The pushout of a diagram A←B→C in which all objects are cofibrant and one of the maps is a cofibration is always its homotopy pushout in any model category, see Proposition A.2.4.4 in Lurie's Higher Topos Theory.

This is the case for both of your examples, since the initial object is cofibrant.

An argument showing that the two models of suspension are equivalent will probably be based on something like the following:

Assertion: Suppose we are given a commutative diagram of the form $$\require{AMScd}$$ $$\begin{CD} \ast @<<< C @= C \\ @VVV @VVV @VV V \\ Y @<<< A @>g>> X \\ @| @VVV @VVV\\ Y @<<< A/C @>>h > X/C \end{CD}$$ in which the vertical directions form cofibration sequences (when I write $$A/C$$, I mean $$A \amalg_C \ast$$, where $$\ast$$ is the zero object), and the maps $$g$$ and $$h$$ are cofibrations.

Then the map of pushouts $$Y \cup_A X \to Y \cup_{A/C} X/C$$ is a weak equivalence, or better still, it is an isomorphism.

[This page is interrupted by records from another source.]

-- ==== Sys2Proof/Tests/Slice0.lean ====
section
/-! SUPPORT. Tests of the model. Expected values come from spec/95_test_vectors.md or from the tables the comment names.
The witness_ theorems give, for every obligation that has hypotheses, a state and operands that meet them, clause by
clause. The chip's parameters are `Config.candidate` here (R6, R150), a value like any other. -/

open Sys2Proof Sys2Proof.Machine

/-! ### Well-formedness: the one check there is (30_encoding.md R94) -/

theorem test_wellFormed_refuses_run1_of_0 : (Instr.rleRun1 true false 0).wellFormed = false := by decide
theorem test_wellFormed_refuses_run1_of_1 : (Instr.rleRun1 false false 1).wellFormed = false := by decide
theorem test_wellFormed_accepts_run1_of_2 : (Instr.rleRun1 false false 2).wellFormed = true := by decide
theorem test_wellFormed_accepts_ignored_bit : (Instr.rleRun1 true true 0).wellFormed = true := by decide

/-! ### Decoding: a word for every constructor, written out from R91, R94 and R95 -/

theorem test_decode_nop : decodeTableWord 32 0x00000000 = some .nop := by decide
theorem test_decode_ckInit : decodeTableWord 32 0x00000001 = some .ckInit := by decide
theorem test_decode_ckByte : decodeTableWord 32 0x00000002 = some .ckByte := by decide
theorem test_decode_ckRun : decodeTableWord 32 0x00000003 = some .ckRun := by decide
theorem test_decode_ckCalc : decodeTableWord 32 0x00000004 = some .ckCalc := by decide
theorem test_decode_keyLoad : decodeTableWord 32 0x00000010 = some .keyLoad := by decide
theorem test_decode_keyClear : decodeTableWord 32 0x00000011 = some .keyClear := by decide
theorem test_decode_xorBlock : decodeTableWord 32 0x00000012 = some .xorBlock := by decide
theorem test_decode_phBuild : decodeTableWord 32 0x00000013 = some .phBuild := by decide
theorem test_decode_thBuild : decodeTableWord 32 0x00000014 = some .thBuild := by decide
theorem test_decode_rleEnc : decodeTableWord 32 0x00000020 = some .rleEnc := by decide
theorem test_decode_rleDec : decodeTableWord 32 0x00000021 = some .rleDec := by decide
theorem test_decode_pktBuild : decodeTableWord 32 0x00000030 = some .pktBuild := by decide
theorem test_decode_pktStream : decodeTableWord 32 0x00000031 = some .pktStream := by decide
theorem test_decode_rleLit : decodeTableWord 8 0b11011001 = some (.rleLit 0b1011001) := by decide
theorem test_decode_rleRun3 : decodeTableWord 24 0x123440 = some (.rleRun3 true 0x34 0x12) := by decide
theorem test_decode_rleRun2 : decodeTableWord 16 0xFF01 = some (.rleRun2 false 0xFF) := by decide
theorem test_decode_rleRun1 : decodeTableWord 8 0b01000111 = some (.rleRun1 true false 7) := by decide
theorem test_decode_rleRun1_ignored_bit : decodeTableWord 8 0b00100001 = some (.rleRun1 false true 1) := by decide
/-- A row whose operand bytes the table gives no bits: they are 0. -/
theorem test_decode_rleRun3_short : decodeTableWord 8 0x40 = some (.rleRun3 true 0 0) := by decide
/-- L2.7: 0x00000005 is unassigned, 0x00000110 has a reserved bit set. -/
theorem test_decode_illegal : decodeCommand 0x00000005 = .error .unassignedOpcode ∧
    decodeCommand 0x00000110 = .error .reservedBits ∧ decodeCommand 0xFFFFFFFF = .error .reservedBits := by decide
theorem test_decode_token_rejects : decodeToken [] = .error .emptyStream ∧
    decodeToken [0x00, 0x05] = .error .truncatedToken ∧ decodeToken [0x41] = .error .truncatedToken := by decide
theorem test_encode_words : encode .thBuild = [0x14, 0, 0, 0] ∧ encode (.rleRun3 true 0x34 0x12) = [0x40, 0x34, 0x12] ∧
    encode (.rleRun2 false 0xFF) = [0x01, 0xFF] ∧ encode (.rleLit 0b1011001) = [0xD9] ∧
    encode (.rleRun1 true false 17) = [0x51] := by decide

/-! ### Small states -/

/-- Reset, with the candidate parameters. -/
def tBase : State := { State.reset with params := Config.candidate }

/-- A running command: its word, its other operands and LMEM. -/
def tRun (w : Word) (l : Latch) (m : Memory) : State :=
  { tBase with status := { tBase.status with busy := true }, lat := { l with cmd := w }, mem := m }

/-- The same with a loaded key. -/
def tKey (k : Byte) (s : State) : State := { s with key8 := k, status := { s.status with keyv := true } }

/-- Operands: SRC, DST, LEN, PARAM, DIM. -/
def tOps (src dst len param : Word) (dim : BitVec 31) : Latch :=
  { Latch.zero with src := src, dst := dst, len := len, param := param, dim := dim }

/-- LMEM with some bytes from an offset on. -/
def tMem (a : Nat) (L : List Byte) : Memory := Memory.writeList [] a L

/-- The state after one step. -/
def tStep (s : State) : State :=
  match step s with
  | .next t => t
  | .fault _ => s
  | .refused _ => s

/-- Reset with one host access next. -/
def tHost (h : HostAccess) (m : Memory) : State := { tBase with turns := [.host h], mem := m }

/-- A running decode: stream, pixel count, output so far, cursor. -/
def tDec (S : List Byte) (n : Nat) (out : List Pixel) (p : Nat) : State :=
  { tRun 0x21 (tOps 0x10 0x20 (BitVec.ofNat 32 S.length) 0 (BitVec.ofNat 31 (n - 1))) [] with
    dec := { active := true, stream := S, total := n, out := out, pos := p } }

/-- ACC, RESULT and the STATUS word. -/
def tRegs (s : State) : Half × Word × Word := (s.acc, s.result, csrRead .status s)

/-- The bytes of "123456789". -/
def tDigits : List Byte := [0x31, 0x32, 0x33, 0x34, 0x35, 0x36, 0x37, 0x38, 0x39]

/-- An address in the host's map. -/
def tLmem (off : Nat) : BitVec 21 := lmemAddress off

/-! ### The commands (L2.2 to L2.7) -/

theorem test_nop : tRegs (tStep (tRun 0x00 Latch.zero [])) = (0xFFFF, 0, 0x00000002) := by decide
theorem test_illegal : tRegs (tStep (tRun 0x110 Latch.zero [])) = (0xFFFF, 0, 0x00000106) := by decide
theorem test_ckInit :
    tRegs (tStep { tRun 0x01 Latch.zero [] with acc := 0x1234 }) = (0xFFFF, 0x0000FFFF, 0x00000002) := by decide
theorem test_ckByte : tRegs (tStep (tRun 0x02 (tOps 0 0 0 0x31 0) [])) = (0xC782, 0x0000C782, 0x00000002) := by
  decide
theorem test_ckByte_badParam : tRegs (tStep (tRun 0x02 (tOps 0 0 0 0x100 0) [])) = (0xFFFF, 0, 0x00000206) := by decide
theorem test_ckRun_continues :
    tRegs (tStep { tRun 0x03 (tOps 4 0 5 0 0) (tMem 0 tDigits) with acc := 0x5349 }) =
      (0x29B1, 0x000029B1, 0x00000002) := by decide
theorem test_ckRun_range : tRegs (tStep (tRun 0x03 (tOps 0xFFFFFFFF 0 2 0 0) [])) = (0xFFFF, 0, 0x00000706) := by
  decide
theorem test_ckCalc : tRegs (tStep { tRun 0x04 (tOps 0 0 9 0 0) (tMem 0 tDigits) with acc := 7 }) =
    (0x29B1, 0x000029B1, 0x00000002) := by decide
theorem test_ckCalc_empty_at_end : tRegs (tStep { tRun 0x04 (tOps 0x100000 0 0 0 0) [] with acc := 7 }) =
    (0xFFFF, 0x0000FFFF, 0x00000002) := by decide
theorem test_keyLoad :
    (tStep (tRun 0x10 { Latch.zero with addrHi := 0x4400, addrLo := 0x00496156 } [])).key8 = 0x0B := by decide
theorem test_keyLoad_locked : tRegs (tStep (tKey 0x0B (tRun 0x10 Latch.zero []))) = (0xFFFF, 0, 0x0000040E) := by decide
theorem test_keyClear : keyWord (tStep (tKey 0x0B (tRun 0x11 Latch.zero []))) = 0 := by decide
theorem test_xorBlock :
    memRead (tStep (tKey 0x0B (tRun 0x12 (tOps 0 4 4 0 0) (tMem 0 [1, 2, 3, 4])))) 0 8 =
      [1, 2, 3, 4, 0x0A, 0x09, 0x08, 0x0F] := by decide
theorem test_xorBlock_overlap :
    tRegs (tStep (tKey 0x0B (tRun 0x12 (tOps 0 1 4 0 0) (tMem 0 [1, 2, 3, 4])))) = (0xFFFF, 0, 0x0000080E) := by decide
theorem test_phBuild_red : memRead (tStep (tRun 0x13 (tOps 0 0 0x1234 1 0x007900F9) [])) 0 13 =
    [0xFC, 0x80, 0, 0, 0, 0x80, 0x79, 0x00, 0xF9, 0, 0, 0x12, 0x34] := by decide
theorem test_phBuild_range : tRegs (tStep (tRun 0x13 (tOps 0 0xFFFF4 0 0 0) [])) = (0xFFFF, 0, 0x00000706) := by decide
theorem test_thBuild : memRead (tStep (tKey 0x0B (tRun 0x14 (tOps 0 0x100 36 0 0) []))) 0x100 20 =
    [0xF4, 0xF7, 0x6E, 0x6A, 0x78, 0x72, 0x5F, 0x6A, 0x6C, 0x62, 0x0B, 0x0B, 0x0B, 0x2F, 0x0B, 0x0A, 0x49, 0x5F, 0x6C,
      0xC7] := by decide +kernel
theorem test_thBuild_overflow :
    tRegs (tStep (tKey 0x0B (tRun 0x14 (tOps 0 0xFFFFFFF0 13107000 0 0) []))) = (0xFFFF, 0, 0x0000050E) := by decide
theorem test_rleEnc : memRead (tStep (tRun 0x20 (tOps 0 0x4D 5 0 0x0001000F) (tMem 0 [0xFF, 0xFF, 0xB2, 0x00]))) 0x4D 3 =
    [0x51, 0xB2, 0x08] := by decide +kernel
theorem test_rleEnc_overflow : tRegs (tStep (tRun 0x20 (tOps 0 8 4 0 0x0001000F) (tMem 0 [0x55, 0x55, 0x55, 0x55]))) =
    (0xFFFF, 5, 0x00000906) := by decide +kernel
theorem test_rleDec : memRead (tStep (tRun 0x21 (tOps 0x10 0x20 3 0 0x0001000F) (tMem 0x10 [0x51, 0xB2, 0x08]))) 0x20 4 =
    [0xFF, 0xFF, 0xB2, 0x00] := by decide +kernel
theorem test_rleDec_overrun :
    tRegs (tStep (tRun 0x21 (tOps 0x34 0x40 3 0 0x0001000F) (tMem 0x34 [0x51, 0xB2, 0x10]))) =
      (0xFFFF, 2, 0x00000C06) := by decide +kernel
theorem test_pktBuild :
    tRegs (tStep (tKey 0xFF (tRun 0x30 (tOps 0 0x100 1 1 0) (tMem 0 [0xAB])))) = (0x8546, 1, 0x0000000A) := by
  decide +kernel
theorem test_pktBuild_badSeq : tRegs (tStep (tKey 0 (tRun 0x30 (tOps 0 0x100 199 2 0) []))) = (0xFFFF, 0, 0x0000060E) := by
  decide
theorem test_pktStream :
    memRead (tStep (tKey 0x0B (tRun 0x31 (tOps 0 0xFFF34 0 0 0) []))) 0xFFFFA 6 =
      [0x0B, 0x0B, 0x0B, 0x0B, 0xCD, 0xC3] := by decide +kernel
theorem test_pktStream_range : tRegs (tStep (tKey 0x0B (tRun 0x31 (tOps 0 0xFFF35 0 0 0) []))) =
    (0xFFFF, 0, 0x0000070E) := by decide

/-! ### The tokens (L2.5) -/

theorem test_rleLit_dropped : (tStep (tDec [0xFF] 3 [] 0)).dec.out = [true, true, true] := by decide
theorem test_rleRun3_zero : (tStep (tDec [0x40, 0, 0, 0x47] 7 [] 0)).dec = { (tDec [0x40, 0, 0, 0x47] 7 [] 0).dec with
    pos := 3 } := by decide
theorem test_rleRun3_truncated : tRegs (tStep (tDec [0x00, 0x05] 5 [] 0)) = (0xFFFF, 0, 0x00000A06) := by decide
theorem test_rleRun2 : (tStep (tDec [0x41, 0x05] 5 [] 0)).dec.out = [true, true, true, true, true] := by decide
theorem test_rleRun2_truncated : tRegs (tStep (tDec [0x41] 3 [] 0)) = (0xFFFF, 0, 0x00000A06) := by decide
theorem test_rleRun1_ignored_bit : (tStep (tDec [0x25] 5 [] 0)).dec.out = [false, false, false, false, false] := by decide
theorem test_rleRun1_overrun : tRegs (tStep (tDec [0x47] 6 [] 0)) = (0xFFFF, 0, 0x00000C06) := by decide
theorem test_trailing : tRegs (tStep (tDec [0x47, 0x20] 7 (List.replicate 7 true) 1)) = (0xFFFF, 1, 0x00000D06) := by
  decide
theorem test_underrun : tRegs (tStep (tDec [0x47] 8 (List.replicate 7 true) 1)) = (0xFFFF, 1, 0x00000B06) := by decide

It seems to me that this is true by the assumption of properness, since we have a cofibration sequence given by the pushouts $$\ast\cup_C C \to Y \cup_A X \to Y \cup_{A/C} X/C$$ in which the first term is isomorphic to $$\ast$$.

Let's call the first suspension $$SX$$ and the second one $$\Sigma X$$.

Given the assertion, we can show that the two models for suspension are weakly equivalent as follows:

Apply the assertion to the diagram $$\begin{CD} \ast @<<< \ast\amalg X @= X \\ @VVV @VVV @VVV \\ \ast @<<< X\amalg X @>g >> \text{Cyl}(X) \\ @| @VVV @VVV\\ \ast @<<< X @>>h > CX \end{CD}$$ (where $$CX = \text{Cyl}(X)/X$$) to get that the map $$SX\to \Sigma X$$ is a weak equivalence.